The Chant of Savant

Monday 19 August 2013

Thanks Mwakiembe for naming no names


   
Jokes aside, when Movement Minister, Dr Harris Mwakiembe told the whole world that he’d name names connected with drug pushing, I wrote on my blog: How dare you Mwaki to attempt to do what failed your boss, prezo Jake Kiquette? I went ahead: I’m pretty sure the guy will name no names. Thubutu wakumtoe roho kama hujitaki. I added. I didn't expect a dog to chew the bone that a hyena is always afraid to gnash.
 My point of reference’s the way you feared to disclose those who actually was behind Richmonduli. Do you remember what you said sir? You said that for the sake of your party, there’s other crucial information you concealed.

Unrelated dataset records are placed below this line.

/-- CACHE, with coprocessor 0 usable, at an address of a cached region: Hit Invalidate D and I with Status.CH, and no more on
a miss; Index Invalidate I, which leaves the address's tag; Index Load Tag, with the parity bits of the doubleword that bits
4:3 of the address select in ECC, and Index Store Tag of both caches, which leaves the data and computes the tag's parity. The
upper four bits of PTagLo are what Index Store Tag last wrote there and zero once anything else has set the tag (conflict
C59). An operation that invalidates the linked line or changes its tag or state clears LLbit (21_caches R234 to R237, R239 to
R241, R247; 40_load_store R330; layouts of TagLo and ECC: logs 25, 46; the way: log 22; W = 0 after Index Store Tag of the
data cache: log 23; Index Store Tag of the tag and state that the linked line has: log 39). No other line changes. The address
exceptions of CACHE are AddressExceptions'. -/
def Obligations.CacheTags : Prop :=
  ∀ (s : State) (base : Reg) (offset : BitVec 16) (va : DWord) (pa : Word) (alg : BitVec 3), Cp0Usable s →
    NoMemHazard s → va = s.ea base offset → MapsTo s va pa alg → (alg = 0 ∨ alg = 1 ∨ alg = 3) →
    ∀ (i : BitVec 7) (w : Way) (c : Cp0), i = lineIndex pa → w = wayOf va → c = s.cp0 →
    (s.dcache.lookup pa = .miss →
      ∃ t, exec (.cache base 0x11 offset) s = .next t ∧ t.cp0 = { c with status := { c.status with ch := false } } ∧
        SameCaches s t ∧ SameBytes s t ∧ CacheFrame False s t) ∧
    (s.icache.lookup pa = .miss →
      ∃ t, exec (.cache base 0x10 offset) s = .next t ∧ t.cp0 = { c with status := { c.status with ch := false } } ∧
        SameCaches s t ∧ SameBytes s t ∧ CacheFrame False s t) ∧
    (∀ v, s.dcache.lookup pa = .hit v →
      ∃ t, exec (.cache base 0x11 offset) s = .next t ∧ t.cp0 = { c with status := { c.status with ch := true } } ∧
        t.dcache.lookup pa = .miss ∧ t.dcache.line v i = invalidD (s.dcache.line v i) ∧ SameDLinesBut v i s t ∧
        t.icache = s.icache ∧ SameBytes s t ∧ CacheFrame (LinkedLine s i (s.dcache.line v i)) s t) ∧
    (∀ v, s.icache.lookup pa = .hit v →
      ∃ t, exec (.cache base 0x10 offset) s = .next t ∧ t.cp0 = { c with status := { c.status with ch := true } } ∧
        t.icache.lookup pa = .miss ∧ SameILinesBut v i s t ∧ t.dcache = s.dcache ∧ SameBytes s t ∧ CacheFrame False s t) ∧
    (∃ t, exec (.cache base 0x00 offset) s = .next t ∧ (t.icache.line w i).valid = false ∧
      (t.icache.line w i).tag = lineTag pa ∧ (t.icache.line w i).tagHi = 0 ∧ SameILinesBut w i s t ∧
      t.dcache = s.dcache ∧ t.cp0 = c ∧ SameBytes s t ∧ CacheFrame False s t) ∧
    (∃ t, exec (.cache base 0x08 offset) s = .next t ∧
      (∀ l, l = t.icache.line w i →
        l.tag = c.tagLo.ptag.extractLsb' 0 20 ∧ l.tagHi = c.tagLo.ptag.extractLsb' 20 4 ∧
        (l.valid = true ↔ c.tagLo.pstate ≠ 0) ∧ l.f = c.tagLo.f ∧ l.tagPar = parity (l.tag ++ bit l.valid) ∧
        l.data = (s.icache.line w i).data ∧ l.par = (s.icache.line w i).par) ∧
      SameILinesBut w i s t ∧ t.dcache = s.dcache ∧ t.cp0 = c ∧ SameBytes s t ∧ CacheFrame False s t) ∧
    (∃ t, exec (.cache base 0x09 offset) s = .next t ∧
      (∀ o l : DLine, o = s.dcache.line w i → l = t.dcache.line w i →
        l.tag = c.tagLo.ptag.extractLsb' 0 20 ∧ l.tagHi = c.tagLo.ptag.extractLsb' 20 4 ∧ l.cs = c.tagLo.pstate ∧
        l.f = c.tagLo.f ∧ l.w = false ∧ l.wPar = false ∧ l.tagPar = parity (l.tag ++ l.cs) ∧ l.data = o.data ∧
        l.par = o.par ∧ CacheFrame (LinkedLine s i o ∧ (l.tag ≠ o.tag ∨ l.cs ≠ o.cs)) s t) ∧
      SameDLinesBut w i s t ∧ t.icache = s.icache ∧ t.cp0 = c ∧ SameBytes s t) ∧
    (∃ t, exec (.cache base 0x04 offset) s = .next t ∧
      (∀ l, l = s.icache.line w i →
        t.cp0.tagLo.ptag.extractLsb' 0 20 = l.tag ∧ t.cp0.tagLo.ptag.extractLsb' 20 4 = l.tagHi ∧
        (t.cp0.tagLo.pstate ≠ 0 ↔ l.valid = true) ∧ t.cp0.tagLo.f = l.f ∧ t.cp0.tagLo.p = l.tagPar ∧
        t.cp0.ecc.getLsbD (if s.boot.bigEndian then 1 else 0) = l.par[2 * (va.toNat / 8 % 4) % 8] ∧
        t.cp0.ecc.getLsbD (if s.boot.bigEndian then 0 else 1) = l.par[(2 * (va.toNat / 8 % 4) + 1) % 8] ∧
        t.cp0.ecc.extractLsb' 2 6 = 0#6) ∧
      t.cp0 = { c with tagLo := t.cp0.tagLo, ecc := t.cp0.ecc } ∧ SameCaches s t ∧ SameBytes s t ∧ CacheFrame False s t) ∧
    (∃ t, exec (.cache base 0x05 offset) s = .next t ∧
      (∀ l, l = s.dcache.line w i →
        t.cp0.tagLo.ptag.extractLsb' 0 20 = l.tag ∧ t.cp0.tagLo.ptag.extractLsb' 20 4 = l.tagHi ∧
        t.cp0.tagLo.pstate = l.cs ∧ t.cp0.tagLo.f = l.f ∧ t.cp0.tagLo.p = l.tagPar ∧
        ∀ k : Nat, k < 8 → t.cp0.ecc.getLsbD k =
          l.par[(8 * (va.toNat / 8 % 4) + if s.boot.bigEndian then 7 - k else k) % 32]) ∧
      t.cp0 = { c with tagLo := t.cp0.tagLo, ecc := t.cp0.ecc } ∧ SameCaches s t ∧ SameBytes s t ∧ CacheFrame False s t)

/-- The operations of CACHE that move a line, with coprocessor 0 usable, DE = 1, and RAM behind a cached region: Index
Writeback Invalidate D, Hit Writeback Invalidate D, Hit Writeback D and I, Create Dirty Exclusive D and Fill I; CACHE at an
uncached address, or with an operation the table lacks, has no meaning. That Hit Writeback I, of which 90_conflicts C14 says
that none is defined, does what R238 says is the model's choice (log 24) (21_caches R208, R230, R235, R238 to R240, R242 to
R245; R247; 40_load_store R330; 93_implementation_defined U10; the way: log 22; the victim of Create Dirty Exclusive: log 21;
its W bit and the upper four bits of its tag: logs 23, 25; write-backs with Status.CE = 1, which R230 has take the parity of
the addressed doubleword from ECC, as Fill does: log 46). An operation that invalidates or replaces the linked line, or
changes its state, clears LLbit. -/
def Obligations.CacheMoves : Prop :=
  ∀ (s : State) (base : Reg) (op : BitVec 5) (offset : BitVec 16) (pa : Word) (alg : BitVec 3), Cp0Usable s →
    NoMemHazard s → MapsTo s (s.ea base offset) pa alg →
    (alg = 2 → exec (.cache base op offset) s = .refused .cacheOpUncached) ∧
    ((alg = 0 ∨ alg = 1 ∨ alg = 3) →
      op ∉ [0x00#5, 0x01#5, 0x04#5, 0x05#5, 0x08#5, 0x09#5, 0x0D#5, 0x10#5, 0x11#5, 0x14#5, 0x15#5, 0x18#5, 0x19#5] →
      exec (.cache base op offset) s = .refused .cacheOpUndefined) ∧
    ((alg = 0 ∨ alg = 1 ∨ alg = 3) → s.platform = [] → s.cp0.status.de = true →
      ∀ (i : BitVec 7) (w : Way) (c : Cp0), i = lineIndex pa → w = wayOf (s.ea base offset) → c = s.cp0 →
      (∃ t, exec (.cache base 0x01 offset) s = .next t ∧ t.dcache.line w i = invalidD (s.dcache.line w i) ∧
        SentBack (s.dcache.line w i) i s t ∧ SameDLinesBut w i s t ∧ t.icache = s.icache ∧ t.cp0 = c ∧
        CacheFrame (LinkedLine s i (s.dcache.line w i)) s t) ∧
      (∀ (v : Way) (o : DLine), s.dcache.lookup pa = .hit v → o = s.dcache.line v i →
        (∃ t, exec (.cache base 0x15 offset) s = .next t ∧ t.dcache.lookup pa = .miss ∧
          t.dcache.line v i = invalidD o ∧ SentBack o i s t ∧ SameDLinesBut v i s t ∧ t.icache = s.icache ∧
          t.cp0 = { c with status := { c.status with ch := true } } ∧ CacheFrame (LinkedLine s i o) s t) ∧
        (∃ t, exec (.cache base 0x19 offset) s = .next t ∧ t.dcache.lookup pa = .hit v ∧
          (∀ l, l = t.dcache.line v i → l = { o with w := false, wPar := if o.w then false else o.wPar, par := l.par } ∧
            ∀ k : Fin 32, l.par[k] =
              if c.status.ce = true ∧ k.val / 8 = (s.ea base offset).toNat / 8 % 4 then eccByte s k else o.par[k]) ∧
          SentBack o i s t ∧ SameDLinesBut v i s t ∧ t.icache = s.icache ∧
          t.cp0 = { c with status := { c.status with ch := true } } ∧ CacheFrame False s t) ∧
        (∃ t, exec (.cache base 0x0D offset) s = .next t ∧ t.dcache.lookup pa = .hit v ∧
          t.dcache.line v i = { o with cs := 3, tagHi := 0, tagPar := parity (o.tag ++ 3#2) } ∧ SameDLinesBut v i s t ∧
          SameBytes s t ∧ t.icache = s.icache ∧ t.cp0 = c ∧ CacheFrame (LinkedLine s i o ∧ o.cs ≠ 3) s t)) ∧
      (s.dcache.lookup pa = .miss →
        (∀ o ∈ [0x15#5, 0x19#5], ∃ t, exec (.cache base o offset) s = .next t ∧
          t.cp0 = { c with status := { c.status with ch := false } } ∧ SameCaches s t ∧ SameBytes s t ∧
          CacheFrame False s t) ∧
        ∃ t v, exec (.cache base 0x0D offset) s = .next t ∧ v = s.dVictim i ∧ Replaces s i v ∧
          t.dcache.lookup pa = .hit v ∧
          (∀ l, l = t.dcache.line v i → l.tag = lineTag pa ∧ l.tagHi = 0 ∧ l.cs = 3 ∧ l.tagPar = parity (l.tag ++ l.cs) ∧
            l.w = false ∧ l.wPar = false) ∧
          WrittenBack (s.dcache.line v i) i s t ∧ RefillsD v i s t ∧ t.icache = s.icache ∧ t.cp0 = c ∧
          CacheFrame (LinkedLine s i (s.dcache.line v i)) s t) ∧
      (∀ v, s.icache.lookup pa = .hit v →
        ∃ t, exec (.cache base 0x18 offset) s = .next t ∧
          LineWritten (lineBase (s.icache.line v i).tag i) (s.icache.line v i).data s t ∧ SameCaches s t ∧
          t.cp0 = { c with status := { c.status with ch := true } } ∧ CacheFrame False s t) ∧
      (s.icache.lookup pa = .miss →
        ∃ t, exec (.cache base 0x18 offset) s = .next t ∧ SameBytes s t ∧ SameCaches s t ∧
          t.cp0 = { c with status := { c.status with ch := false } } ∧ CacheFrame False s t) ∧
      ∃ t, exec (.cache base 0x14 offset) s = .next t ∧ RefilledI pa (t.icache.line w i) s ∧
        (∀ k : Fin 8, (t.icache.line w i).par[k] =
          if c.status.ce = true ∧ k.val / 2 = (s.ea base offset).toNat / 8 % 4 then
            c.ecc.getLsbD (if s.boot.bigEndian then 1 - k.val % 2 else k.val % 2)
          else wordParity (t.icache.line w i) k) ∧
        RefillsI w i s t ∧ t.dcache = s.dcache ∧ t.cp0 = c ∧ SameBytes s t ∧ CacheFrame False s t)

And indeed, after concealing such vital and damning information, you’re awarded the ulaji you’re now using to fool us once again!
Those used to usanii, braggadocios and ballyhoos weren't shocked when you came up with the names of dagaas as you once again concealed the names of sharks. If anything, this has been your way of doing things--- populist showoffs. Again, how long are you going to take boozers for a ride sir?

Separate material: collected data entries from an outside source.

-- ==== Sys2Proof/Laws/State.lean ====
section
/-!
SUPPORT. Sys2Proof/Laws/State.lean: which field each update of the state leaves alone, and what it puts into those it
changes, so that no later proof unfolds a record update.
-/

namespace Sys2Proof.Machine

/-! ## What the updates change -/

@[simp] theorem State.setHi_hi (s : State) (v : DWord) : (s.setHi v).hi = v := rfl
@[simp] theorem State.setLo_lo (s : State) (v : DWord) : (s.setLo v).lo = v := rfl
@[simp] theorem State.setCp0_cp0 (s : State) (c : Cp0) : (s.setCp0 c).cp0 = c := rfl
@[simp] theorem State.setStatus_cp0 (s : State) (t : Status) :
    (s.setStatus t).cp0 = { s.cp0 with status := t } := rfl
@[simp] theorem State.setCause_cp0 (s : State) (c : Cause) : (s.setCause c).cp0 = { s.cp0 with cause := c } := rfl
@[simp] theorem State.setFcr31_fpu (s : State) (c : Fcr31) :
    (s.setFcr31 c).fpu = { s.fpu with fcr31 := c } := rfl
@[simp] theorem State.drawn_fresh (s : State) : s.drawn.fresh = s.fresh + 1 := rfl
@[simp] theorem State.aged_hazards (s : State) : s.aged.hazards = s.agedHazards := rfl
@[simp] theorem State.advance_nextPc (s : State) : s.advance.nextPc = none := rfl
@[simp] theorem State.advance_inDelaySlot (s : State) : s.advance.inDelaySlot = false := rfl
@[simp] theorem State.advance_hazards (s : State) : s.advance.hazards = s.agedHazards := rfl
@[simp] theorem State.branchTo_pc (s : State) (t : DWord) : (s.branchTo t).pc = s.pc + 4 := rfl
@[simp] theorem State.branchTo_nextPc (s : State) (t : DWord) : (s.branchTo t).nextPc = some t := rfl
@[simp] theorem State.branchTo_inDelaySlot (s : State) (t : DWord) : (s.branchTo t).inDelaySlot = true := rfl
@[simp] theorem State.fallThrough_pc (s : State) : s.fallThrough.pc = s.pc + 4 := rfl
@[simp] theorem State.fallThrough_nextPc (s : State) : s.fallThrough.nextPc = none := rfl
@[simp] theorem State.fallThrough_inDelaySlot (s : State) : s.fallThrough.inDelaySlot = true := rfl
@[simp] theorem State.nullify_pc (s : State) : s.nullify.pc = s.pc + 8 := rfl
@[simp] theorem State.nullify_nextPc (s : State) : s.nullify.nextPc = none := rfl
@[simp] theorem State.nullify_inDelaySlot (s : State) : s.nullify.inDelaySlot = false := rfl
@[simp] theorem State.takeException_nextPc (s : State) (e : Exc) (bad : Option DWord) :
    (s.takeException e bad).nextPc = none := rfl
@[simp] theorem State.takeException_inDelaySlot (s : State) (e : Exc) (bad : Option DWord) :
    (s.takeException e bad).inDelaySlot = false := rfl
@[simp] theorem State.raised_nextPc (s : State) (e : Exc) (bad : Option DWord) :
    (s.raised e bad).nextPc = none := rfl
@[simp] theorem State.raised_inDelaySlot (s : State) (e : Exc) (bad : Option DWord) :
    (s.raised e bad).inDelaySlot = false := rfl
@[simp] theorem State.takeCacheError_nextPc (s : State) (p : ParityError) : (s.takeCacheError p).nextPc = none := rfl
@[simp] theorem State.takeCacheError_inDelaySlot (s : State) (p : ParityError) :
    (s.takeCacheError p).inDelaySlot = false := rfl
@[simp] theorem State.returnFromException_nextPc (s : State) : s.returnFromException.nextPc = none := rfl
@[simp] theorem State.returnFromException_inDelaySlot (s : State) :
    s.returnFromException.inDelaySlot = false := rfl
@[simp] theorem State.returnFromException_llBit (s : State) : s.returnFromException.llBit = false := rfl
@[simp] theorem State.softReset_nextPc (s : State) : s.softReset.nextPc = none := rfl
@[simp] theorem State.softReset_inDelaySlot (s : State) : s.softReset.inDelaySlot = false := rfl
@[simp] theorem State.takeNmi_nextPc (s : State) : s.takeNmi.nextPc = none := rfl
@[simp] theorem State.takeNmi_inDelaySlot (s : State) : s.takeNmi.inDelaySlot = false := rfl
@[simp] theorem State.warmReset_nextPc (s : State) : s.warmReset.nextPc = none := rfl
@[simp] theorem State.warmReset_inDelaySlot (s : State) : s.warmReset.inDelaySlot = false := rfl

/-! ## General registers -/

/-- r0 reads zero (10_state R30). -/
@[simp] theorem State.reg_zero (s : State) : s.reg 0#5 = 0#64 := rfl

/-- A general register is its place in the register file, but for r0. -/
theorem State.reg_eq (s : State) {r : Reg} (h : r ≠ 0#5) : s.reg r = s.gpr[r.toNat] := if_neg h

/-- A write of r0 does nothing (10_state R30). -/
@[simp] theorem State.setReg_zero (s : State) (v : DWord) : s.setReg 0#5 v = s := rfl

/-- A write of another register changes the register file. -/
theorem State.setReg_eq (s : State) {r : Reg} (h : r ≠ 0#5) (v : DWord) :
    s.setReg r v = { s with gpr := s.gpr.set r.toNat v } := if_neg h

/-- A register after a write of a register. -/
theorem State.reg_setReg (s : State) (r q : Reg) (v : DWord) :
    (s.setReg r v).reg q = if q = r ∧ r ≠ 0#5 then v else s.reg q := by
  by_cases h0 : r = 0#5
  · subst h0; simp
  by_cases hq0 : q = 0#5
  · subst hq0; simp [Ne.symm h0]
  rw [State.setReg_eq s h0, State.reg_eq _ hq0, State.reg_eq _ hq0, Vector.getElem_set]
  by_cases hqr : q = r
  · subst hqr; simp [h0]
  · have hne : r.toNat ≠ q.toNat := fun h => hqr (BitVec.eq_of_toNat_eq h.symm)
    simp [hqr, hne]

/-- The register written reads the value, r0 zero. -/
@[simp] theorem State.reg_setReg_self (s : State) (r : Reg) (v : DWord) :
    (s.setReg r v).reg r = if r = 0#5 then 0#64 else v := by
  rw [State.reg_setReg]
  by_cases h : r = 0#5
  · subst h; simp
  · simp [h]

/-- Another register than the one written reads as before. -/
theorem State.reg_setReg_ne (s : State) {r q : Reg} (v : DWord) (h : q ≠ r) : (s.setReg r v).reg q = s.reg q := by
  rw [State.reg_setReg, if_neg fun hc => h hc.1]

/-- Registers are read from the register file alone. -/
theorem State.reg_congr {s t : State} (h : t.gpr = s.gpr) (r : Reg) : t.reg r = s.reg r := by
  unfold State.reg; rw [h]

/-- Nothing is ever stored in r0's place. -/
@[simp] theorem State.setReg_gpr_zero (s : State) (r : Reg) (v : DWord) : (s.setReg r v).gpr[0] = s.gpr[0] := by
  by_cases h0 : r = 0#5
  · subst h0; simp
  · have hne : r.toNat ≠ 0 := fun h => h0 (BitVec.eq_of_toNat_eq h)
    rw [State.setReg_eq s h0, Vector.getElem_set, if_neg hne]

/-! ## Floating-point registers -/

/-- An FGR after a write of an FGR (48_fpu_state_and_rules R550). -/
theorem State.fgr_setFgr (s : State) (f g : Reg) (v : Word) :
    (s.setFgr f v).fgr g = if g = f then v else s.fgr g := by
  unfold State.fgr State.setFgr
  by_cases h : g = f
  · subst h; simp
  · have hne : f.toNat ≠ g.toNat := fun e => h (BitVec.eq_of_toNat_eq e.symm)
    simp [h, hne]

@[simp] theorem State.setFgr_fcr31 (s : State) (f : Reg) (v : Word) : (s.setFgr f v).fpu.fcr31 = s.fpu.fcr31 := rfl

Methinks boozers are used to your bugaboos and monkey business. This has been the way of doing stuff almost for the whole cabinet.  Your back off reminded me that of Prof Ana Tiba Ijuka Kajuamlo who put mkwara on the building along India Street after its sister building killed boozers due to being constructed below standard. Given that this is Bongolalaland that’s been turned into shamba la bibi; any liar can come with all sorts of lies and get away with it. Why should criminals worry, if at all, Mkuu has always protected them?
Do you remember what happened when Kawa-dog J4 defecated on the ministry of knowledge? Boozer egged him to kick the heck out of there to no avail. He told them to their faces that he’d not relinquish power.  And, indeed’ he did stay put. And nothing happened to him. He’s still messing even more.

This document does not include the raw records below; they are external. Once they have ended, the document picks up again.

-- ==== Sys2Proof/Laws/PerInstr.lean ====
section
/-!
SUPPORT. Sys2Proof/Laws/PerInstr.lean: a family of one lemma per constructor of Instr: the encoded word has the bits that
its row of the opcode table fixes.
-/

namespace Sys2Proof.Laws

/-! ## Masks, field by field -/

theorem iType_and (op : BitVec 6) (rs : BitVec 5) (rt : BitVec 5) (imm : BitVec 16) (m0 : BitVec 6) (m1 : BitVec 5) (m2 : BitVec 5) (m3 : BitVec 16) :
    iType op rs rt imm &&& (m0 ++ m1 ++ m2 ++ m3) = (op &&& m0) ++ (rs &&& m1) ++ (rt &&& m2) ++ (imm &&& m3) := by
  show (op ++ rs ++ rt ++ imm : BitVec (6+5+5+16)) &&& (m0 ++ m1 ++ m2 ++ m3) = _
  simp only [BitVec.and_append]

theorem jType_and (op : BitVec 6) (target : BitVec 26) (m0 : BitVec 6) (m1 : BitVec 26) :
    jType op target &&& (m0 ++ m1) = (op &&& m0) ++ (target &&& m1) := by
  show (op ++ target : BitVec (6+26)) &&& (m0 ++ m1) = _
  simp only [BitVec.and_append]

theorem rType_and (op : BitVec 6) (rs : BitVec 5) (rt : BitVec 5) (rd : BitVec 5) (sa : BitVec 5) (fn : BitVec 6) (m0 : BitVec 6) (m1 : BitVec 5) (m2 : BitVec 5) (m3 : BitVec 5) (m4 : BitVec 5) (m5 : BitVec 6) :
    rType op rs rt rd sa fn &&& (m0 ++ m1 ++ m2 ++ m3 ++ m4 ++ m5) = (op &&& m0) ++ (rs &&& m1) ++ (rt &&& m2) ++ (rd &&& m3) ++ (sa &&& m4) ++ (fn &&& m5) := by
  show (op ++ rs ++ rt ++ rd ++ sa ++ fn : BitVec (6+5+5+5+5+6)) &&& (m0 ++ m1 ++ m2 ++ m3 ++ m4 ++ m5) = _
  simp only [BitVec.and_append]

theorem code20Type_and (code : BitVec 20) (fn : BitVec 6) (m0 : BitVec 6) (m1 : BitVec 20) (m2 : BitVec 6) :
    code20Type code fn &&& (m0 ++ m1 ++ m2) = (0#6 &&& m0) ++ (code &&& m1) ++ (fn &&& m2) := by
  show (0#6 ++ code ++ fn : BitVec (6+20+6)) &&& (m0 ++ m1 ++ m2) = _
  simp only [BitVec.and_append]

theorem code10Type_and (rs : BitVec 5) (rt : BitVec 5) (code : BitVec 10) (fn : BitVec 6) (m0 : BitVec 6) (m1 : BitVec 5) (m2 : BitVec 5) (m3 : BitVec 10) (m4 : BitVec 6) :
    code10Type rs rt code fn &&& (m0 ++ m1 ++ m2 ++ m3 ++ m4) = (0#6 &&& m0) ++ (rs &&& m1) ++ (rt &&& m2) ++ (code &&& m3) ++ (fn &&& m4) := by
  show (0#6 ++ rs ++ rt ++ code ++ fn : BitVec (6+5+5+10+6)) &&& (m0 ++ m1 ++ m2 ++ m3 ++ m4) = _
  simp only [BitVec.and_append]

theorem cop1Type_and (fmtLow : BitVec 4) (ft : BitVec 5) (fs : BitVec 5) (fd : BitVec 5) (fn : BitVec 6) (m0 : BitVec 6) (m1 : BitVec 1) (m2 : BitVec 4) (m3 : BitVec 5) (m4 : BitVec 5) (m5 : BitVec 5) (m6 : BitVec 6) :
    cop1Type fmtLow ft fs fd fn &&& (m0 ++ m1 ++ m2 ++ m3 ++ m4 ++ m5 ++ m6) = (0x11#6 &&& m0) ++ (1#1 &&& m1) ++ (fmtLow &&& m2) ++ (ft &&& m3) ++ (fs &&& m4) ++ (fd &&& m5) ++ (fn &&& m6) := by
  show (0x11#6 ++ 1#1 ++ fmtLow ++ ft ++ fs ++ fd ++ fn : BitVec (6+1+4+5+5+5+6)) &&& (m0 ++ m1 ++ m2 ++ m3 ++ m4 ++ m5 ++ m6) = _
  simp only [BitVec.and_append]

/-- The word of `i` carries the fixed bits of its row (30_encoding R255 to R264). -/
def EncodingRow.Statement (i : Instr) : Prop := encode i &&& i.row.1 = i.row.2

theorem iType_mask_fc000000 (op : BitVec 6) (rs : BitVec 5) (rt : BitVec 5) (imm : BitVec 16) :
    iType op rs rt imm &&& 0xfc000000 = (op ++ 0#5 ++ 0#5 ++ 0#16 : BitVec (6+5+5+16)) := by
  refine (iType_and op rs rt imm (BitVec.allOnes 6) 0#5 0#5 0#16).trans ?_
  simp only [BitVec.and_allOnes, BitVec.and_zero]

theorem rType_mask_fc00003f (op : BitVec 6) (rs : BitVec 5) (rt : BitVec 5) (rd : BitVec 5) (sa : BitVec 5) (fn : BitVec 6) :
    rType op rs rt rd sa fn &&& 0xfc00003f = (op ++ 0#5 ++ 0#5 ++ 0#5 ++ 0#5 ++ fn : BitVec (6+5+5+5+5+6)) := by
  refine (rType_and op rs rt rd sa fn (BitVec.allOnes 6) 0#5 0#5 0#5 0#5 (BitVec.allOnes 6)).trans ?_
  simp only [BitVec.and_allOnes, BitVec.and_zero]

theorem code20Type_mask_fc00003f (code : BitVec 20) (fn : BitVec 6) :
    code20Type code fn &&& 0xfc00003f = (0#6 ++ 0#20 ++ fn : BitVec (6+20+6)) := by
  refine (code20Type_and code fn (BitVec.allOnes 6) 0#20 (BitVec.allOnes 6)).trans ?_
  simp only [BitVec.and_allOnes, BitVec.and_zero]

theorem code10Type_mask_fc00003f (rs : BitVec 5) (rt : BitVec 5) (code : BitVec 10) (fn : BitVec 6) :
    code10Type rs rt code fn &&& 0xfc00003f = (0#6 ++ 0#5 ++ 0#5 ++ 0#10 ++ fn : BitVec (6+5+5+10+6)) := by
  refine (code10Type_and rs rt code fn (BitVec.allOnes 6) 0#5 0#5 0#10 (BitVec.allOnes 6)).trans ?_
  simp only [BitVec.and_allOnes, BitVec.and_zero]

theorem jType_mask_fc000000 (op : BitVec 6) (target : BitVec 26) :
    jType op target &&& 0xfc000000 = (op ++ 0#26 : BitVec (6+26)) := by
  refine (jType_and op target (BitVec.allOnes 6) 0#26).trans ?_
  simp only [BitVec.and_allOnes, BitVec.and_zero]

theorem iType_mask_fc1f0000 (op : BitVec 6) (rs : BitVec 5) (rt : BitVec 5) (imm : BitVec 16) :
    iType op rs rt imm &&& 0xfc1f0000 = (op ++ 0#5 ++ rt ++ 0#16 : BitVec (6+5+5+16)) := by
  refine (iType_and op rs rt imm (BitVec.allOnes 6) 0#5 (BitVec.allOnes 5) 0#16).trans ?_
  simp only [BitVec.and_allOnes, BitVec.and_zero]

theorem iType_mask_ffff0000 (op : BitVec 6) (rs : BitVec 5) (rt : BitVec 5) (imm : BitVec 16) :
    iType op rs rt imm &&& 0xffff0000 = (op ++ rs ++ rt ++ 0#16 : BitVec (6+5+5+16)) := by
  refine (iType_and op rs rt imm (BitVec.allOnes 6) (BitVec.allOnes 5) (BitVec.allOnes 5) 0#16).trans ?_
  simp only [BitVec.and_allOnes, BitVec.and_zero]

theorem rType_mask_ffe00000 (op : BitVec 6) (rs : BitVec 5) (rt : BitVec 5) (rd : BitVec 5) (sa : BitVec 5) (fn : BitVec 6) :
    rType op rs rt rd sa fn &&& 0xffe00000 = (op ++ rs ++ 0#5 ++ 0#5 ++ 0#5 ++ 0#6 : BitVec (6+5+5+5+5+6)) := by
  refine (rType_and op rs rt rd sa fn (BitVec.allOnes 6) (BitVec.allOnes 5) 0#5 0#5 0#5 0#6).trans ?_
  simp only [BitVec.and_allOnes, BitVec.and_zero]

theorem rType_mask_ffe0003f (op : BitVec 6) (rs : BitVec 5) (rt : BitVec 5) (rd : BitVec 5) (sa : BitVec 5) (fn : BitVec 6) :
    rType op rs rt rd sa fn &&& 0xffe0003f = (op ++ rs ++ 0#5 ++ 0#5 ++ 0#5 ++ fn : BitVec (6+5+5+5+5+6)) := by
  refine (rType_and op rs rt rd sa fn (BitVec.allOnes 6) (BitVec.allOnes 5) 0#5 0#5 0#5 (BitVec.allOnes 6)).trans ?_
  simp only [BitVec.and_allOnes, BitVec.and_zero]

theorem cop1Type_mask_fe000000 (fmtLow : BitVec 4) (ft : BitVec 5) (fs : BitVec 5) (fd : BitVec 5) (fn : BitVec 6) :
    cop1Type fmtLow ft fs fd fn &&& 0xfe000000 = (0x11#6 ++ 1#1 ++ 0#4 ++ 0#5 ++ 0#5 ++ 0#5 ++ 0#6 : BitVec (6+1+4+5+5+5+6)) := by
  refine (cop1Type_and fmtLow ft fs fd fn (BitVec.allOnes 6) (BitVec.allOnes 1) 0#4 0#5 0#5 0#5 0#6).trans ?_
  simp only [BitVec.and_allOnes, BitVec.and_zero]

Those who know how connected drug barons are knew right away that what you’re doing was but fooling boozers to see how they’d react. Again, do you remember how in 2006 your boss told the whole world that he’d the lists of drug barons, thugs, corrupt officials and whatnot?  Seven years down the line he’s kept on playing ping pong and hoo-ha and nothing viable has ever come out of his outburst. Again, this is Bongolalaland where all brains are asleep.
If I were you, I’d have kept mum in lieu of dressing myself down. Now that you've proved beyond reasonable doubts that you are afraid of drug barons. What next? Indeed you’re a fearless fighter who can withstand all humiliation. Will you change the course of events and start dining with the mateja? Yeah. I’d strongly advise you to start fighting drugs by using the new method. Just dine and wine addicts and tell the world that you abhor drugs.
Dear good Doc, now you’re a full minister. When you tossed Richmonduli, you and Mr. Sam Six were awarded ulaji for crucifying the hoi polloi for your personal gains. What, then, will you be awarded this time for coming out and proving that you aren't afraid of concealing drug networks and drug barons? Do you think those dagaa you mentioned are going to convince boozers that you’re seriously taking on drugs? When you discovered that those small fish you fried helped drug barons to get their way through, why didn't you go ahead to squeeze them to name names of those who tipped them so as to let those two carrier girls get a green light? If I were you, I‘d have squeezed those guys to tell me who bought the way for the two girls that were apprehended in South Africa. I surely know. Those two poor earthlings are but couriers. The real owners of the drug they’re transporting are in Dar preparing yet other consignments to be sneaked out of the hunk. Something inside of me tells me that drug barons are known. You know them. Even birds know them. The problem is: You don’t want to take on them due to the fact that they’re heavyweights.
To help you, if you seriously aim at taking on drug barons especially the real ones, please, tell your boss to start ordering people to declare their wealth and the way they acquired it. Do you think he’ll consent to this if he himself refused to declare his? Another nugget of wisdom, if our hunk goes on revering money and lying to the public, things are going to become even worse in the future. How come that a pauper goes to bed poor so as to wake up richer and no eyebrows are raised?
To make my point even simpler and clearer, drug barons are people you can’t expect.  They live in mansions and castles without proving how they attained such status. They’re driving expensive toys everywhere and nobody cares! Who cares if they can buy their freedom to do their business? Si mseme kuwa kaya imewashinda instead of sanaa?
Dear good Doc,

I know you’re busy nabbing drug peddlers while ignoring drug barons. What you’re doing is fine save that you’re targeting and using small fish while going to bed with sharks. If not, tell me why you‘re unable to fulfill your promise of naming names of drug kingpins? Again, thanks. No thank s for not touching the untouchables.